▶ Assignment: Using the records that follow, count the lines containing the word "alone" and give that number only.
Input data Block Start
-- ==== Sys2Proof/Laws/Memory.lean ====
section
/-! SUPPORT. The laws of the memory: every operation keeps the canonical form, a read after a write to the same address
gives the byte written, and a write leaves every other address alone. -/

namespace Sys2Proof.Machine

theorem cellsFrom_cons {lo k : Nat} {b : Byte} {l : List Host.Cell} (h : cellsFrom lo ((k, b) :: l) = true) :
    lo ≤ k ∧ k < 2 ^ 32 ∧ b ≠ unlistedByte ∧ cellsFrom (k + 1) l = true := by
  simpa [cellsFrom, and_assoc] using h

theorem cellsFrom_mk {lo k : Nat} {b : Byte} {l : List Host.Cell} (h1 : lo ≤ k) (h2 : k < 2 ^ 32)
    (h3 : b ≠ unlistedByte) (h4 : cellsFrom (k + 1) l = true) : cellsFrom lo ((k, b) :: l) = true := by
  simp [cellsFrom, h1, h3, h4]
  simpa using h2

theorem cellsFrom_le {lo lo' : Nat} : ∀ {l : List Host.Cell}, lo' ≤ lo → cellsFrom lo l = true → cellsFrom lo' l = true
  | [], _, _ => rfl
  | (_, _) :: _, hl, h => by
    obtain ⟨h1, h2, h3, h4⟩ := cellsFrom_cons h
    exact cellsFrom_mk (le_trans hl h1) h2 h3 h4

/-- Below its lowest address a canonical list reads as an unlisted address does. -/
theorem readCells_below : ∀ {l : List Host.Cell} {lo a : Nat}, cellsFrom lo l = true → a < lo →
    readCells l a = unlistedByte
  | [], _, _, _, _ => rfl
  | (k, _) :: _, lo, a, h, ha => by
    obtain ⟨h1, -, -, h4⟩ := cellsFrom_cons h
    unfold readCells
    rw [if_neg (by omega)]
    exact readCells_below h4 (by omega)

theorem writeCells_canonical : ∀ {l : List Host.Cell} {lo a : Nat} (b : Byte), cellsFrom lo l = true → lo ≤ a →
    a < 2 ^ 32 → cellsFrom lo (writeCells l a b) = true
  | [], lo, a, b, _, hlo, ha => by
    unfold writeCells
    split
    · rfl
    · exact cellsFrom_mk hlo ha ‹_› rfl
  | (k, c) :: rest, lo, a, b, h, hlo, ha => by
    obtain ⟨h1, h2, h3, h4⟩ := cellsFrom_cons h
    unfold writeCells
    split
    · split
      · exact h
      · exact cellsFrom_mk hlo ha ‹_› (cellsFrom_mk (by omega) h2 h3 h4)
    · split
      · subst_vars
        split
        · exact cellsFrom_le (by omega) h4
        · exact cellsFrom_mk hlo ha ‹_› h4
      · exact cellsFrom_mk h1 h2 h3 (writeCells_canonical b h4 (by omega) ha)

theorem readCells_writeCells : ∀ {l : List Host.Cell} {lo : Nat} (a : Nat) (b : Byte) (x : Nat), cellsFrom lo l = true →
    readCells (writeCells l a b) x = if x = a then b else readCells l x
  | [], _, a, b, x, _ => by
    unfold writeCells
    split
    · by_cases hx : x = a <;> simp [readCells, hx, ‹b = unlistedByte›]
    · by_cases hx : x = a
      · simp [readCells, hx]
      · simp [readCells, hx, show ¬ a = x from fun e => hx e.symm]
  | (k, c) :: rest, lo, a, b, x, h => by
    obtain ⟨h1, h2, h3, h4⟩ := cellsFrom_cons h
    have below : x < k + 1 → readCells rest x = unlistedByte := readCells_below h4
    have ih := readCells_writeCells a b x h4
    unfold writeCells
    split
    · split
      · by_cases hx : x = a
        · subst hx
          simp [readCells, show ¬ k = x by omega, below (by omega), ‹b = unlistedByte›]
        · simp [hx]
      · by_cases hx : x = a
        · simp [readCells, hx]
        · simp [readCells, hx, show ¬ a = x by omega]
    · split
      · subst_vars
        split
        · by_cases hx : x = a
          · subst hx
            simp [below, ‹b = unlistedByte›]
          · simp [readCells, hx, show ¬ a = x by omega]
        · by_cases hx : x = a
          · simp [readCells, hx]
          · simp [readCells, hx, show ¬ a = x by omega]
      · by_cases hx : x = a
        · subst hx
          simp [readCells, show ¬ k = x by omega, ih]
        · by_cases hk : k = x
          · simp [readCells, hk, hx]
          · simp [readCells, hk, hx, ih]

/-- A write keeps the canonical form. -/
theorem Memory.write_wf {m : Memory} (pa : Word) (b : Byte) (h : m.wf = true) : (m.write pa b).wf = true :=
  writeCells_canonical b h (Nat.zero_le _) pa.isLt

/-- Reading after a write: the byte written at its address, the old byte elsewhere. -/
theorem Memory.read_write {m : Memory} (pa : Word) (b : Byte) (x : Word) (h : m.wf = true) :
    (m.write pa b).read x = if x = pa then b else m.read x := by
  have := readCells_writeCells pa.toNat b x.toNat h
  simp only [Memory.read, Memory.write, this, BitVec.toNat_inj]

theorem Memory.writeBytes_wf : ∀ (n : Nat) {m : Memory} (pa v : Word), m.wf = true → (m.writeBytes pa n v).wf = true
  | 0, _, _, _, h => h
  | n + 1, _, pa, v, h => Memory.writeBytes_wf n (pa + 1) (v >>> 8) (Memory.write_wf pa (byteOf v 0) h)

/-- A write of `n` bytes leaves every byte outside them alone. -/
theorem Memory.read_writeBytes_outside : ∀ (n : Nat) {m : Memory} (pa v x : Word), m.wf = true →
    (∀ k : Nat, k < n → x ≠ pa + BitVec.ofNat 32 k) → (m.writeBytes pa n v).read x = m.read x
  | 0, _, _, _, _, _, _ => rfl
  | n + 1, m, pa, v, x, h, hx => by
    have h0 : x ≠ pa := by simpa using hx 0 (Nat.zero_lt_succ n)
    unfold Memory.writeBytes
    rw [Memory.read_writeBytes_outside n _ _ x (Memory.write_wf pa _ h), Memory.read_write pa _ x h, if_neg h0]
    intro k hk
    have := hx (k + 1) (Nat.succ_lt_succ hk)
    rwa [show pa + 1 + BitVec.ofNat 32 k = pa + BitVec.ofNat 32 (k + 1) by
      rw [BitVec.ofNat_add, BitVec.add_assoc, BitVec.add_comm 1]
      rfl]

/-- R105: an address is volatile exactly if some window holds it. -/
theorem volatileAt_iff (p : Params) (pa : Word) :
    volatileAt p pa = true ↔ ∃ x ∈ p.volatile, x.first ≤ pa ∧ pa ≤ x.last := by
  simp [volatileAt]

/-- R100: a read of the port at an address that no window holds answers what memory holds. -/
theorem State.portByte_plain {s : State} {pa : Word} (r : PortRead) (h : volatileAt s.params pa = false) :
    s.portByte r pa = s.mem.read pa := by
  simp [State.portByte, h]

/-- R105: a read of the port at an address that some window holds answers a free byte. -/
theorem State.portByte_volatile {s : State} {pa : Word} (r : PortRead) (h : volatileAt s.params pa = true) :
    s.portByte r pa = Config.volatileByte s.draws r pa := if_pos h

/-- R100: what the port answers depends on memory, the windows and the count of draws alone. -/
theorem State.physRead_congr {s t : State} (hm : t.mem = s.mem) (hp : t.params = s.params) (hd : t.draws = s.draws)
    (r : PortRead) (pa : Word) (w : Width) : t.physRead r pa w = s.physRead r pa w := by
  unfold State.physRead
  congr 1
  funext a
  simp only [State.portByte, hm, hp, hd]

/-- The state's physical write keeps the canonical form. -/
theorem State.physWrite_wf {s : State} (pa : Word) (w : Width) (v : Word) (h : s.mem.wf = true) :
    (s.physWrite pa w v).mem.wf = true :=
  Memory.writeBytes_wf _ _ _ h

/-- The memory after reset lists nothing and is canonical. -/
theorem State.reset_mem_wf : State.reset.mem.wf = true := rfl

end Sys2Proof.Machine
end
Input data Block End
▶ Output: 3